Tami Pelles/Contributed Photo
Framework needs to change
Umatilla County Commissioner John Shafer said changing mental health services in Umatilla County was an immediate priority for him after 19 years of working in the sheriff’s office.
“We had a lady who was suicidal, she literally tried to slit her own throat and almost succeeded,” Shafer recalled. “Well, the medics were good, and she changed her mind. The medics took her to the hospital, and Lifeways was called. They asked her, ‘Are you in danger? Are you a danger to yourself or others?’ She said, ‘No.’ Lifeways then said, ‘OK, have a nice day,’ and left.”
But the woman then called 911, Shafer said, and asked if she were to kill herself, who would be responsible.
“I thought she was at home already, but she was still in the hospital when that call was made,” he said. “I asked to speak to a nurse. She said there was nothing they could medically do for this person. We had to have an officer sit with her for multiple hours until we could transport her to a higher level of care in a bigger city.”
Shafer said this is just one of many negative interactions he experienced with Lifeways during his time with the sheriff’s office and informed his efforts to bring Community Counseling Solutions to the fore.
Community Counseling Solutions took over as Umatilla County’s community health provider in late 2021, and CEO Kimberly Lindsay has faced the challenge by implementing common-sense measures to ensure those that are in the greatest need can receive help.
“Much like Lifeways, CCS cannot compel treatment, it’s a legal obstacle.” Lindsay said. “The framework for Oregon’s administrative rules has to get changed before families that have individuals that are struggling with addiction see significant relief.”
CCS has prioritized triaging new intakes to discern a sense of each patient’s level of need, leading to situations where those in the direst circumstances can receive near-immediate aid. The trick is not everyone who needs help is in immediately dire circumstances, and Lindsay said she is aware and cautious of the risk of complacency when faced with cases of lesser severity.

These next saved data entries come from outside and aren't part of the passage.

/-! ### updXEnt -/

@[simp] theorem State.updXEnt_pw (s : State) (xq n : Nat) (g : XEnt → XEnt) : (s.updXEnt xq n g).pw = s.pw := rfl
@[simp] theorem State.updXEnt_bt (s : State) (xq n : Nat) (g : XEnt → XEnt) : (s.updXEnt xq n g).bt = s.bt := rfl
@[simp] theorem State.updXEnt_fns (s : State) (xq n : Nat) (g : XEnt → XEnt) : (s.updXEnt xq n g).fns = s.fns := rfl
@[simp] theorem State.updXEnt_cores (s : State) (xq n : Nat) (g : XEnt → XEnt) : (s.updXEnt xq n g).cores = s.cores := rfl
@[simp] theorem State.updXEnt_shared (s : State) (xq n : Nat) (g : XEnt → XEnt) : (s.updXEnt xq n g).shared = s.shared := rfl
@[simp] theorem State.updXEnt_mem (s : State) (xq n : Nat) (g : XEnt → XEnt) : (s.updXEnt xq n g).mem = s.mem := rfl
@[simp] theorem State.updXEnt_marks (s : State) (xq n : Nat) (g : XEnt → XEnt) : (s.updXEnt xq n g).marks = s.marks := rfl
@[simp] theorem State.updXEnt_flaws (s : State) (xq n : Nat) (g : XEnt → XEnt) : (s.updXEnt xq n g).flaws = s.flaws := rfl
@[simp] theorem State.updXEnt_hostMem (s : State) (xq n : Nat) (g : XEnt → XEnt) : (s.updXEnt xq n g).hostMem = s.hostMem := rfl
@[simp] theorem State.updXEnt_hostMarks (s : State) (xq n : Nat) (g : XEnt → XEnt) : (s.updXEnt xq n g).hostMarks = s.hostMarks := rfl
@[simp] theorem State.updXEnt_pool (s : State) (xq n : Nat) (g : XEnt → XEnt) : (s.updXEnt xq n g).pool = s.pool := rfl
@[simp] theorem State.updXEnt_quads (s : State) (xq n : Nat) (g : XEnt → XEnt) : (s.updXEnt xq n g).quads = s.quads := rfl
@[simp] theorem State.updXEnt_sv (s : State) (xq n : Nat) (g : XEnt → XEnt) : (s.updXEnt xq n g).sv = s.sv := rfl
@[simp] theorem State.updXEnt_mg (s : State) (xq n : Nat) (g : XEnt → XEnt) : (s.updXEnt xq n g).mg = s.mg := rfl
@[simp] theorem State.updXEnt_ctr (s : State) (xq n : Nat) (g : XEnt → XEnt) : (s.updXEnt xq n g).ctr = s.ctr := rfl
@[simp] theorem State.updXEnt_free (s : State) (xq n : Nat) (g : XEnt → XEnt) : (s.updXEnt xq n g).free = s.free := rfl
@[simp] theorem State.updXEnt_readData (s : State) (xq n : Nat) (g : XEnt → XEnt) : (s.updXEnt xq n g).readData = s.readData := rfl
@[simp] theorem State.updXEnt_pending (s : State) (xq n : Nat) (g : XEnt → XEnt) : (s.updXEnt xq n g).pending = s.pending := rfl

/-! ### What an update writes -/

@[simp] theorem State.updFn_length (s : State) (f : Nat) (g : Fn → Fn) : (s.updFn f g).fns.length = s.fns.length := by simp [State.updFn]
@[simp] theorem State.updQuad_length (s : State) (q : Nat) (g : Quad → Quad) : (s.updQuad q g).quads.length = s.quads.length := by
  simp [State.updQuad]
@[simp] theorem State.updQd_length (s : State) (q : Nat) (g : QDim → QDim) : (s.updQd q g).pw.qd.length = s.pw.qd.length := by
  simp [State.updQd]
@[simp] theorem State.updPort_length (s : State) (p : Nat) (g : Port → Port) : (s.updPort p g).fab.ports.length = s.fab.ports.length := by
  simp [State.updPort]

/-- Element i of a list changed at k, with a default for what lies outside. -/
theorem getD_modify {α : Type} (l : List α) (k i : Nat) (g : α → α) (d : α) (h : k < l.length) :
    (l.modify k g).getD i d = if i = k then g (l.getD i d) else l.getD i d := by
  simp only [List.getD_eq_getElem?_getD, List.getElem?_modify]
  by_cases e : i = k
  · subst e
    simp [List.getElem?_eq_getElem h]
  · simp [e, Ne.symm e]

/-- A change of an element other than i. -/
theorem getD_modify_ne {α : Type} (l : List α) (k i : Nat) (g : α → α) (d : α) (h : i ≠ k) : (l.modify k g).getD i d = l.getD i d := by
  simp [List.getD_eq_getElem?_getD, Ne.symm h]

theorem State.updFn_fn (s : State) (f i : Nat) (g : Fn → Fn) (h : f < s.fns.length) : (s.updFn f g).fn i = if i = f then g (s.fn i) else s.fn i :=
  getD_modify s.fns f i g Fn.reset h
theorem State.updFn_fn_ne (s : State) (f i : Nat) (g : Fn → Fn) (h : i ≠ f) : (s.updFn f g).fn i = s.fn i := getD_modify_ne s.fns f i g Fn.reset h
theorem State.updQuad_quad (s : State) (q i : Nat) (g : Quad → Quad) (h : q < s.quads.length) :
    (s.updQuad q g).quad i = if i = q then g (s.quad i) else s.quad i := getD_modify s.quads q i g Quad.reset h
theorem State.updQuad_quad_ne (s : State) (q i : Nat) (g : Quad → Quad) (h : i ≠ q) : (s.updQuad q g).quad i = s.quad i :=
  getD_modify_ne s.quads q i g Quad.reset h
theorem State.updQd_qdim (s : State) (q i : Nat) (g : QDim → QDim) (h : q < s.pw.qd.length) :
    (s.updQd q g).qdim i = if i = q then g (s.qdim i) else s.qdim i := getD_modify s.pw.qd q i g QDim.reset h
theorem State.updPort_port (s : State) (p i : Nat) (g : Port → Port) (h : p < s.fab.ports.length) :
    (s.updPort p g).port i = if i = p then g (s.port i) else s.port i := getD_modify s.fab.ports p i g Port.reset h

/-! ### Counters -/

/-- Looking up another key after the value of k is replaced. -/
theorem look_map_ne {κ α : Type} [DecidableEq κ] (l : List (κ × α)) (k i : κ) (a : α) (h : i ≠ k) :
    look (l.map (fun e => if e.1 == k then (k, a) else e)) i = look l i := by
  unfold look
  induction l with
  | nil => rfl
  | cons x l ih =>
    by_cases hx : x.1 = k
    · have hk : ¬ k = i := fun e => h e.symm
      simpa [List.find?_cons, hx, hk] using ih
    · by_cases hi : x.1 = i
      · simp [hi, h]
      · simpa [List.find?_cons, hx, hi] using ih

/-- Looking up k after its value is replaced. -/
theorem look_map_same {κ α : Type} [DecidableEq κ] (l : List (κ × α)) (k : κ) (a : α) (h : l.any (·.1 == k) = true) :
    look (l.map (fun e => if e.1 == k then (k, a) else e)) k = some a := by
  unfold look
  induction l with
  | nil => simp at h
  | cons x l ih =>
    by_cases hx : x.1 = k
    · simp [hx]
    · have := ih (by simpa [hx] using h)
      simpa [List.find?_cons, hx] using this

/-- What a map holds for a key after `put`. -/
theorem look_put {κ α : Type} [DecidableEq κ] (l : List (κ × α)) (k i : κ) (a : α) : look (put l k a) i = if i = k then some a else look l i := by
  unfold put
  split
  · rename_i h
    split
    · rename_i e
      rw [e]
      exact look_map_same l k a h
    · rename_i e
      exact look_map_ne l k i a e
  · rename_i h
    have hn : l.find? (fun x => x.1 == k) = none := by
      rw [List.find?_eq_none]
      intro x hx he
      exact h (List.any_eq_true.mpr ⟨x, hx, he⟩)
    unfold look
    rw [List.find?_append]
    by_cases e : i = k
    · subst e
      simp [hn]
    · have hk : ¬ k = i := fun h => e h.symm
      cases hf : l.find? (fun x => x.1 == i) <;> simp [e, hk]

/-- A counter after a count: it saturates at 48 bits (R62); every other counter is as it was. -/
theorem State.counter_bump (s : State) (grp scope ix n a b c : Nat) : (s.bump grp scope ix n).counter a b c =
    if a = grp ∧ b = scope ∧ c = ix then min Config.ctrMax (s.counter a b c + n) else s.counter a b c := by
  unfold State.bump State.counter
  simp only [look_put, CKey.mk.injEq]
  split
  · rename_i h
    obtain ⟨rfl, rfl, rfl⟩ := h
    rfl
  · rfl

end Sys2Proof.Machine
end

“It’s not from lack of effort or trying on our part, a lot of folks that work in our industry, especially the addiction side of it, they have a history of it,” she said. “They’re so frustrated with Measure 110 and the inability to compel treatment.”
In the months of October, November and December of 2022, CCS saw 872 clients on the addiction side of their services in Umatilla County, with total client encounters for addiction services in Umatilla County for those three months totaling 6,871. Due to the nature of addiction services, Lindsay said, many clients require repeated encounters and continued support.
For the Pelles family, the pain of losing their son to addiction will never soften, Tami said, but the whole family hopes Ryker’s story may serve as a cautionary tale for other families that might one day face the same fate.
“All he had to say was, ‘I’m not going to do it again,’ which was always a lie,” Tami said. “I had pictures of him that he would send me where he’d cut himself, but all he had to say was, ‘it’s not happening again. I know we’re not the only family with this kind of story.”
An old photo of Ryker Pelles stands in front of his urn Jan. 5, 2023, inside his parent’s living room in Pendleton. This photo was on display at his funeral service. Pelles, 26, died June 3, 2022, of a drug and alcohol overdose.